Benign melanocyticICD-10 L81.4

Lentigo simplex

Simple lentigo; juvenile lentigo; lentigines simplex

Lentigo simplex is the most fundamental pigmented melanocytic macule — a small (1–5 mm), well-defined, uniformly pigmented brown macule that develops in childhood and young adulthood, independent of UV exposure. Histologically it is characterised by hyperpigmentation of basal keratinocytes with a modest increase in melanocyte density along an elongated rete ridge (without the irregular junctional nests of a junctional naevus). The relevance in skin oncology is largely as a differential for the more concerning pigmented entities — solar lentigo, ephelis, junctional melanocytic naevus and early lentigo maligna — and as a feature of several genetic syndromes (Peutz-Jeghers, LEOPARD, Carney complex).

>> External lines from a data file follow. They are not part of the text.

-- ==== Sys2Proof/Tests/Slice0.lean ====
section
/-! SUPPORT. The model's own tests: an ill-formed term for each check of WellFormed, the spec's worked figures, and for every statement with hypotheses a concrete state and operands that meet them. -/

namespace Sys2Proof.Tests

open Sys2Proof Sys2Proof.Machine

set_option Elab.async false

/-! ### WellFormed: each check refuses an ill-formed term -/

theorem test_wellFormed_byte : (Instr.start 256).wellFormed = false ∧ (Instr.start 255).wellFormed = true := by decide

theorem test_wellFormed_two : (Instr.setLamp 0 65536).wellFormed = false := by decide

theorem test_wellFormed_three : (Instr.cut 0 16777216).wellFormed = false := by decide

theorem test_wellFormed_four : (Instr.travel 0 4294967296).wellFormed = false := by decide

theorem test_wellFormed_signed :
    (Instr.setOffset 0 32768 0).wellFormed = false ∧ (Instr.setOffset 0 0 (-32769)).wellFormed = false := by decide

theorem test_wellFormed_channels : (Instr.setGrade 0 ⟨0, 0, 0⟩ ⟨0, 0, 65536⟩ 0).wellFormed = false := by decide

theorem test_wellFormed_layout :
    (Instr.setLayout (List.replicate 96 0)).wellFormed = false ∧ (Instr.setLayout [256]).wellFormed = false := by decide

theorem test_wellFormed_opening : (Instr.linkTransaction .control .resetPart []).wellFormed = false := by decide

theorem test_wellFormed_gateBytes : (Instr.malformedGateWord 0 (List.replicate 7 0)).wellFormed = false := by decide

/-! ### Sample values -/

/-- The field values of a SUPER8 profile. -/
def sampleFields : ProfileFields :=
  { gauge := 1, nominalPitch := 42300, pitchTolerance := 20, captureWindow := 20, minStrength := 3, coastLimit := 3,
    windowMark := 0, windowSize := 0, driftLimit := 40, densityThreshold := 100, blackMark := 0, targetBlack := 0,
    whiteMark := 0, targetWhite := 0, fade := 255, defaultLamp := 500, travelOffset := 150, lateralOffset := 0,
    cadence := 18 }

/-- The lowest value of every field. -/
def lowestFields : ProfileFields :=
  { gauge := 0, nominalPitch := 20000, pitchTolerance := 1, captureWindow := 5, minStrength := 0, coastLimit := 1,
    windowMark := 1, windowSize := 8, driftLimit := 5, densityThreshold := 1, blackMark := 1, targetBlack := 0,
    whiteMark := 1, targetWhite := 1, fade := 0, defaultLamp := 0, travelOffset := -4000, lateralOffset := -2000,
    cadence := 0 }

def sampleProfile : Profile :=
  { valid := true, gauge := .super8, nominalPitch := 42300, pitchTolerance := 20, captureWindow := 20, minStrength := 3,
    coastLimit := 3, windowSize := 12, driftLimit := 40, densityThreshold := 100, targetBlack := 256,
    targetWhite := 3840, fade := none, defaultLamp := 500, travelOffset := 150, lateralOffset := 0, cadence := 18 }

/-- An open SETTLED segment of lane 0 with its anchor at frame 0, position 1000. -/
def sampleSegment : Segment :=
  { Segment.fresh 0 1 with
    phase := .settled
    anchorPosition := 1000
    pitch := 42300
    perforations := 20
    luminance := some 900
    lamp := 500
    cadence := 18 }

/-- A segment in COMPUTING with the sums of the first example of section 6.5. -/
def computingSegment : Segment :=
  { sampleSegment with
    phase := .computing
    acc := { count := 6, black := ⟨1500, 2400, 3620⟩, white := ⟨19800, 16200, 12330⟩, mean := ⟨9000, 10200, 8100⟩ } }

/-- A tracker in a state, at frame `c` taken at `x`. -/
def trackerAt (state : TrackerState) (c : Nat) (x : Int) : Tracker :=
  { Tracker.reset with state := state, current := some c, lastPosition := some x, deadline := some (x + 5076) }

/-- A queued candidate at a frame. -/
def sampleCandidate (frame : Nat) : Candidate :=
  { frame := frame, position := 4000, kind := .pitchStep, state := .evaluating, span := 3, acc := Accum.zero
    evidence := { sensor := false, pitch := true, density := false, drift := false } }

/-- Lane 0 with a reel on profile 1 whose chain is slots 0, 1, ... with these records; the lookup link enabled and the link slots empty. -/
def scene (reel : ReelState) (tracker : Tracker) (queue : List Candidate) (records : List Segment) : State :=
  { State.reset with
    profiles := State.reset.profiles.set 1 sampleProfile
    lanes := State.reset.lanes.set 0
      { LaneState.reset with
        reel :=
          { state := reel
            load := some { tag := 7, gauge := .super8, profile := 1, cadence := 18 }
            chain := (List.finRange 160).take records.length }
        tracker := tracker
        queue := queue }
    segments := ((records.zip (List.finRange 160)).foldl (fun s p => s.putSeg p.2 (some p.1)) State.reset).segments
    freeList := (List.finRange 160).drop records.length
    lookup := { LookupUnit.reset with enabled := true }
    control := { Link.reset with slot := none }
    grading := { Link.reset with slot := none } }

/-- The RESET line is released in every sample state, as every statement that asks for it needs. -/
theorem scene_released (reel : ReelState) (tracker : Tracker) (queue : List Candidate) (records : List Segment) :
    (scene reel tracker queue records).resetHeld = false ∧ State.reset.resetHeld = false := ⟨rfl, rfl⟩

/-- A lane following film at frame 20, its open segment SETTLED. -/
def following : State := scene .scanning (trackerAt .locked 20 85600) [] [sampleSegment]

/-- The same with the engine at work on the open segment. -/
def computing : State := { scene .scanning (trackerAt .locked 20 85600) [] [computingSegment] with engine := some 0 }

/-- Two SETTLED segments, the second open from frame 10. -/
def twoSegments : State :=
  scene .scanning (trackerAt .locked 20 85600) []
    [{ sampleSegment with last := some 9 }, { sampleSegment with first := 10, anchorFrame := 10, anchorPosition := 43300 }]

/-- A CLOSING reel whose one segment the console still owns. -/
def heldClosing : State :=
  scene .closing { Tracker.reset with current := some 20, lastPosition := some 85600 } []
    [{ sampleSegment with last := some 20, life := .retiring, owner := .console }]

/-- An entry that waits. -/
def sampleEntry (reason : DeferReason) (remaining : Nat) : Deferral :=
  { tag := 5, lane := 0, frame := 21, reason := reason, remaining := remaining }

/-- A state with entries that wait. -/
def waiting (s : State) (entries : List Deferral) : State := { s with lookup := { s.lookup with deferred := entries } }
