-- ==== Sys2Proof/Machine/Grant.lean ====
section
/-! DEFINITION. The prefix grant (03.3) and the walk of the pending queue (R64). -/

namespace Sys2Proof.Machine

/-- The passing group of an entry's section (01 R6). -/
def State.groupOf (s : State) (e : Entry) : Nat := ((s.sec? e.sec).map (·.defn.group)).getD 0

/-- The next unit of t's route (R48). -/
def State.nextUnit (s : State) (t : TId) : List Entry :=
  match (s.route t).entries.dropWhile fun e => decide (s.holdBy t e.sec = some .granted) with
  | [] => []
  | e :: es =>
    let g := s.groupOf e
    if g = 0 then [e] else e :: es.takeWhile fun f => decide (s.groupOf f = g)

/-- The point tests of R49 for an entry through a point section. -/
def State.pointAvailable (s : State) (t : TId) (e : Entry) : Bool :=
  match s.pointOf e.sec with
  | none => true
  | some (p, x) =>
    x.latch.isNone && decide (x.lock = none ∨ x.lock = some t) &&
    (match s.outstanding p with
     | none => true
     | some (r, b) => decide (r = .tr t ∧ b = requiredBlade e.ent e.ext))

/-- An entry passes every test of R49. -/
def State.available (s : State) (t : TId) (e : Entry) : Bool :=
  match s.sec? e.sec with
  | none => false
  | some x =>
    (match x.hold with | none => true | some h => decide (h.holder = t ∧ h.kind = .setting)) &&
    decide (x.det = .clear) && !s.inStoppedZone x.defn.zones && s.pointAvailable t e

/-- The point of an entry is in the position the entry requires (R10, R51); an entry through a PLAIN section needs
none. -/
def State.inPosition (s : State) (e : Entry) : Bool :=
  match s.pointOf e.sec with
  | none => true
  | some (_, x) => decide (x.pos = (requiredBlade e.ent e.ext).pos)

/-- The throw an entry needs (R52): none when its point is in position, or when a throw is outstanding for it, which
by R49 is t's own toward the position. -/
def State.throwFor (s : State) (t : TId) (e : Entry) : Option BusCmd :=
  match s.pointOf e.sec with
  | none => none
  | some (p, x) =>
    if x.pos = (requiredBlade e.ent e.ext).pos ∨ (s.outstanding p).isSome then none
    else some ⟨(requiredBlade e.ent e.ext).throwFunc, x.addr, p, .tr t⟩

/-- Grant a unit (R51): each section held GRANTED with its entered flag clear, each point locked. -/
def State.grantUnit (s : State) (t : TId) (es : List Entry) : State :=
  (es.foldl (fun s e => (s.setHold e.sec (some ⟨t, .granted, false⟩)).lockPoint t e.sec) s).evalStop t

/-- Reserve a unit (R52): the sections not held SETTING already become so. -/
def State.reserveUnit (s : State) (t : TId) (es : List Entry) : State :=
  (es.foldl (fun s e => if s.holdBy t e.sec = some .setting then s
    else s.setHold e.sec (some ⟨t, .setting, false⟩)) s).evalStop t

/-- The prefix grant (R48 to R53): unit by unit from the end of the GRANTED run; the sections newly granted, in
route order. The fuel is the number of entries, since each round grants at least one. -/
def prefixGrant (t : TId) : Nat → State → State × List Nat
  | 0, s => (s, [])
  | n + 1, s =>
    match s.nextUnit t with
    | [] => (s, [])
    | u =>
      if u.all (s.available t) then
        if u.all s.inPosition then
          let r := prefixGrant t n (s.grantUnit t u)
          (r.1, u.map (·.sec) ++ r.2)
        else
          let cs := u.filterMap (s.throwFor t)
          if s.offerOk cs then ((s.enqueue cs).reserveUnit t u, [])
          else ({ s.dropSetting t with roomWait := true }, [])
      else (s.dropSetting t, [])

/-- The end of an authority that runs to the last GRANTED entry (R54 step 2). -/
def State.grantedEnd (s : State) (t : TId) : Option RoutePos :=
  ((s.grantedRun t).getLast?).map fun e =>
    ⟨e.index, if ((s.route t).entries.getLast?).map (·.index) = some e.index then (s.route t).finalOff
              else s.pathLen e⟩

/-- R55: a PARKED transporter that is granted becomes AUTHORISED, or HELD where its stop-cause set is not empty. -/
def State.leaveParked (s : State) (t : TId) : State :=
  if (s.tr t).state = .parked then
    if (s.tr t).stop.isEmpty then s.modTr t fun x => { x with state := .authorised }
    else s.modTr t fun x => { x with state := .held, standSeen := s.standSeenOnEntry t }
  else s

/-- Post GRANTED (R54 step 5, R46, 06 R108). -/
def State.postGranted (s : State) (t : TId) (secs : List Nat) : State :=
  let r := s.route t
  let i := (r.endPos.map (·.idx)).getD 0
  s.post (.granted t r.authNum (((s.entryAt t i).map (·.sec)).getD 0) i ((r.endPos.map (·.off)).getD 0) secs)

/-- The route is fully granted: no SETTING run and no tail. -/
def State.fullyGranted (s : State) (t : TId) : Bool := (s.settingRun t).isEmpty && (s.tail t).isEmpty

/-- The completion of a grant (R54, R55), and of a grant of no new section (R46). -/
def State.completeGrant (s : State) (t : TId) (secs : List Nat) : State :=
  let s1 := (s.bumpAuth t).modRoute t fun r => { r with endPos := s.grantedEnd t }
  let s2 := ((s1.reloadWait t).leaveParked t).formAuth t
  let s3 := s2.postGranted t secs
  if s3.fullyGranted t then s3.leaveQueue t else s3

/-- An evaluation of t (R47, R54): the prefix grant, completed when it granted at least one section. -/
def State.evaluate (s : State) (t : TId) : State :=
  let r := prefixGrant t (s.route t).entries.length s
  if r.2.isEmpty then r.1 else r.1.completeGrant t r.2

/-- One entry of a walk (R64): skipped when it has left the queue or its transporter has a RELEASE_PENDING run. -/
def State.walkOne (s : State) (t : TId) : State :=
  if s.isWaiting t && (s.pendingRun t).isEmpty then s.evaluate t else s

/-- One walk of the pending queue (R64), oldest first. An empty queue does nothing (R63). -/
def State.walkOnce (s : State) : State :=
  if s.waiting.isEmpty then { s with walkDue := false }
  else (s.waiting.map (·.t)).foldl State.walkOne { s with walkDue := false, roomWait := false }

/-- A walk, and while its own work has raised triggers, the one further walk that they cause, started when it ends (R63). -/
def walkFrom : Nat → State → State
  | 0, s => s.walkOnce
  | n + 1, s => if s.walkOnce.walkDue then walkFrom n s.walkOnce else s.walkOnce

/-- The walk of the pending queue with the further walks it causes. Only a reservation dropped in a walk causes another,
and no unit reserved in a walk is dropped in a later one of the same chain: so each waiting transporter causes at most one,
and the fuel is their number (log 3). -/
def State.walk (s : State) : State := walkFrom s.waiting.length s

end Sys2Proof.Machine
end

CurrentLast reviewed 15 May 2026
Clinical image of Lentigo simplex
Lentigo simplex. Image sourced from DermNet New Zealand. Used under CC BY-NC-ND 4.0. No endorsement implied.

Clinical features

  • Small (1–5 mm), well-circumscribed, uniformly pigmented brown to dark-brown macule.
  • Onset childhood / young adulthood; persists into adult life.
  • UV-independent in onset (contrasts with solar lentigo).
  • Sites — anywhere on the body; mucosal lentigines (lip vermilion, oral, genital) are well-recognised.
  • Usually a single or few lesions; multiple lentigines should prompt consideration of a syndromic context.

Differential

  • Ephelis (freckle) — small (1–3 mm), tan; appears in childhood; UV-dependent (darkens with sun, fades in winter); flat, irregular border.
  • Solar lentigo — larger (often > 5 mm), older patient, chronically sun-damaged skin (face, dorsum of hands), uniform tan-brown.
  • Junctional melanocytic naevus — slightly larger, often darker, with characteristic dermoscopic network.
  • Lentigo maligna — older patient, larger, irregular border, multiple shades; biopsy any new or changing pigmented macule on chronically sun-damaged skin.
  • Café-au-lait macule — light tan, larger, often single uniform colour.
  • Becker naevus — large hyperpigmented patch with hypertrichosis.

Syndromic lentigines

  • Peutz-Jeghers syndrome — mucocutaneous lentigines on lips, oral mucosa, periorificial skin + GI hamartomatous polyposis; STK11 mutation; cancer surveillance per UK Lynch-equivalent protocols.
  • LEOPARD syndrome / Noonan with multiple lentigines — RASopathy; multiple lentigines + cardiac conduction abnormalities + ocular hypertelorism + pulmonary stenosis + sensorineural deafness.
  • Carney complex — spotty mucocutaneous pigmentation + cardiac myxomas + endocrine tumours + blue naevi.
  • Laugier-Hunziker syndrome — benign acquired pigmentation of lips, buccal mucosa and nails (longitudinal melanonychia); no malignancy risk.
  • Lentiginosis with associations — Bannayan-Riley-Ruvalcaba (PTEN), Cronkhite-Canada.

Management

  • Reassurance — no treatment required for typical solitary lentigo simplex.
  • Cosmetic — Q-switched laser, IPL, fractional ablative laser; cryotherapy.
  • Biopsy any pigmented macule with atypical clinical or dermoscopic features.
  • Multiple lentigines, particularly mucosal — consider syndromic context and refer to clinical genetics if appropriate.
  • Counselling — photoprotection, self-examination.

References

  1. Mihm MC Jr, Clark WH Jr. The lentigo as a clinicopathologic entity. Hum Pathol; 1973.